What They did: Katie and Lukas used Digital Storytelling, a visually-based research method, to learn about students’ lived experiences with HIV and AIDS in their community and around their schools.

How They Did it: Students collaborated with each other into small groups, and organized their thoughts and ideas on post-it notes  about how AIDS and HIV affected them and their community. Next, students drew out their ideas on a storyboard sheet, and included captions to each section, to form stories. When their stories were drawn out, each group was given a digital camera to capture their stories on photographs. Then, their photos were uploaded to a laptop, and with the help from Lukas and Katie, students transposed their stories and images into PowerPoint presentations, where the order of their storyboard images and captions matched what they captured on their photographs. Before the presentations were finished, students added either music, or their own voices, describing how each photo represented how AIDS and HIV affected them and their community.

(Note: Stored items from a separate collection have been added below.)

/-! ### Live migration -/

/-- Live migration (R400 to R402): START numbers a new session and names the job; ROUND and STOP count a round, STOP pre-empts every team
and sends at once where every team is saved; CANCEL goes back to idle; every packet of round 0 leaves as an RMA write; a packet whose tag
fails is dropped, one that opens is applied and acknowledged, but not where its address cannot be written, and an older round's is
acknowledged and not applied; the key is taken from the host; the metadata say the same on the target; once they and the saves are
here the target has the job, its teams saved and runnable, its records queued and its event bits set, on dies with room for it (R318);
once STOP is sent and everything is acknowledged the job leaves the source.
That MIGCMD's argument names the job, the numbers of the states, and the form of what is sent are the model's choice (log entries 14,
31, 56 and 70). -/
def Obligations.LiveMigration : Prop :=
  (∀ (s : State) (part arg : Nat) (p : Part) (j : Job), s.part part = some p → s.job arg = some j → j.part = part → p.mig.key ≠ none →
    (p.mig.state = migIdle ∨ p.mig.state = migDone) →
    ∃ t p', exec (.migcmdStart part arg) s = .next t ∧ t.part part = some p' ∧ p'.mig.state = migCopy ∧ p'.mig.round = 0 ∧
      p'.mig.session = p.mig.session + 1 ∧ p'.mig.job = arg ∧ p'.mig.counter = p'.mig.pending.length ∧
      (∀ q ∈ p'.mig.pending, OutMsg.plain migPeer q.addr (some (q.header ++ q.sealed)) (32 + q.sealed.length) ∈ t.outbox) ∧
      ((∀ b, (s.bank b).amons = []) → t.jobs = s.jobs)) ∧
  (∀ (s : State) (part arg : Nat) (p : Part) (j : Job), s.part part = some p → s.job p.mig.job = some j → p.mig.state = migCopy →
    (∃ t, exec (.migcmdRound part arg) s = .next t ∧ ((∀ b, (s.bank b).amons = []) → t.jobs = s.jobs) ∧
      ∃ p', t.part part = some p' ∧ p'.mig.round = p.mig.round + 1 ∧ p'.mig.state = migCopy ∧ p.mig.counter ≤ p'.mig.counter) ∧
    (∃ t p', exec (.migcmdStop part arg) s = .next t ∧ t.part part = some p' ∧ p'.mig.round = p.mig.round + 1 ∧
      (j.banks ≠ [] → p'.mig.state = migStopping ∧ ∀ q ∈ j.banks, (t.bank q.1).preemptAt ≠ none) ∧
      (j.banks = [] → j.part = part → p'.mig.state = migSent)) ∧
    (∃ t p', exec (.migcmdCancel part arg) s = .next t ∧ t.part part = some p' ∧ p'.mig.state = migIdle ∧ p'.mig.pending = [] ∧ t.banks = s.banks)) ∧
  (∀ (s : State) (part : Nat) (x : MigPacket) (p : Part), s.part part = some p →
    let opened := p.mig.key.bind (fun k => Config.gcmOpen k x.iv x.header x.sealed)
    ∃ t, exec (.migrationPacket part x) s = .next t ∧ (opened = none → t = s) ∧
    (∀ bs : List Byte, opened = some bs → bs.length = x.length → x.length ≤ 4096 →
      (x.kind ≠ 0 → t = ((s.modPart part (fun q => { q with
        mig := { q.mig with received := q.mig.received ++ [{ x with sealed := bs }], acks := q.mig.acks ++ [x.counter] } })).migInstall part).getD s) ∧
      (x.kind = 0 → (∃ n, assocGet p.mig.applied x.addr = some n ∧ x.round < n) →
        t = s.modPart part (fun q => { q with mig := { q.mig with acks := q.mig.acks ++ [x.counter] } })) ∧
      (x.kind = 0 → (∀ n, assocGet p.mig.applied x.addr = some n → n ≤ x.round) →
        let dest := p.record.lcasid.getD 0 0
        (∀ s1, writeVA true [.mem] part dest (bs.length / 8 + 2) s x.addr bs = .ok s1 →
          t = s1.modPart part (fun q => { q with
            mig := { q.mig with applied := assocSet q.mig.applied x.addr x.round, acks := q.mig.acks ++ [x.counter] } })) ∧
        (∀ a f, writeVA true [.mem] part dest (bs.length / 8 + 2) s x.addr bs = .error (a, f) → t = s.logAccess part dest a f)))) ∧
  (∀ (s : State) (part : Nat) (p : Part), s.part part = some p →
    let last := (p.mig.received.getLast?.map (fun q => q.session)).getD 0
    let got := fun (kind : Nat) => assemble (p.mig.received.filter (fun q => q.session = last)) kind
      ((p.mig.received.filter (fun q => q.session = last)).length + 1) 0
    (readMig (got 2) = none → s.migInstall part = some s) ∧
    (∀ m : MigJob, readMig (got 2) = some m → (got 1).length = m.bytes → m.id ≠ 0 → s.job m.id = none →
      (s.diesFor p m.qrec.lrec = none → s.migInstall part = none) ∧
      (∀ dies, s.diesFor p m.qrec.lrec = some dies → ∃ (t : State) (j : Job) (p' : Part), s.migInstall part = some t ∧ t.job m.id = some j ∧
        j.part = part ∧ j.qrec = m.qrec ∧ j.dies = dies ∧ j.evbits = m.evbits ∧ j.arrivals = m.arrivals ∧ j.banks = [] ∧ j.started = true ∧
        j.distaff = m.distaff.map (fun ((d, c), x) => ((dies.getD d 0, c), x)) ∧
        j.saved.map (fun v => (v.jd, v.jc, v.runnable)) = m.teams.map (fun (jd, jc, _) => (jd, jc, true)) ∧
        t.part part = some p' ∧ p'.mig.received = [] ∧ p'.mig.state = migDone ∧
        p'.queue.map (fun r => r.lrec) = p.queue.map (fun r => r.lrec) ++ m.queue.map (fun r => r.lrec) ∧
        (∀ e ∈ m.evbits, e.1 < 16 → e.2 < 256 → (t.events part e.1).testBit e.2 = true)))) ∧
  (∀ m : MigJob, readMig (migBytes m) = some m) ∧
  (∀ (s : State) (part : Nat) (key : List Byte), key.length = 32 →
    exec (.migrationKeySupply part key) s = .next (s.modPart part (fun q => { q with mig := { q.mig with key := some key } }))) ∧
  (∀ (s : State) (part : Nat) (counters : List Nat) (p : Part), s.part part = some p →
    let left := p.mig.pending.filter (fun x => !counters.contains x.counter)
    let s1 := s.modPart part (fun q => { q with mig := { q.mig with pending := q.mig.pending.filter (fun x => !counters.contains x.counter) } })
    (p.mig.state ≠ migSent ∨ left ≠ [] → exec (.migrationAcknowledge part counters) s = .next s1) ∧
    (∀ j, p.mig.state = migSent → left = [] → s.job p.mig.job = some j → ∃ t p', exec (.migrationAcknowledge part counters) s = .next t ∧
      t.job j.id = none ∧ t.part part = some p' ∧ p'.mig.state = migDone))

Purpose: A week later, students were given an  opportunity to present their presentations at a nearby community Centre to researchers, community leaders, school principals, and family and friends for World AIDS Day, and the 16 Days of Activism  against Violence Against Women.

Partners: The Digital Storytelling Project was sponsored by The Centre for Visual Methodologies and Social Change at UKZN, and was supported by an NRF-funded Every Voice Counts Project headed by Naydene De Lange, a professor at NNMU.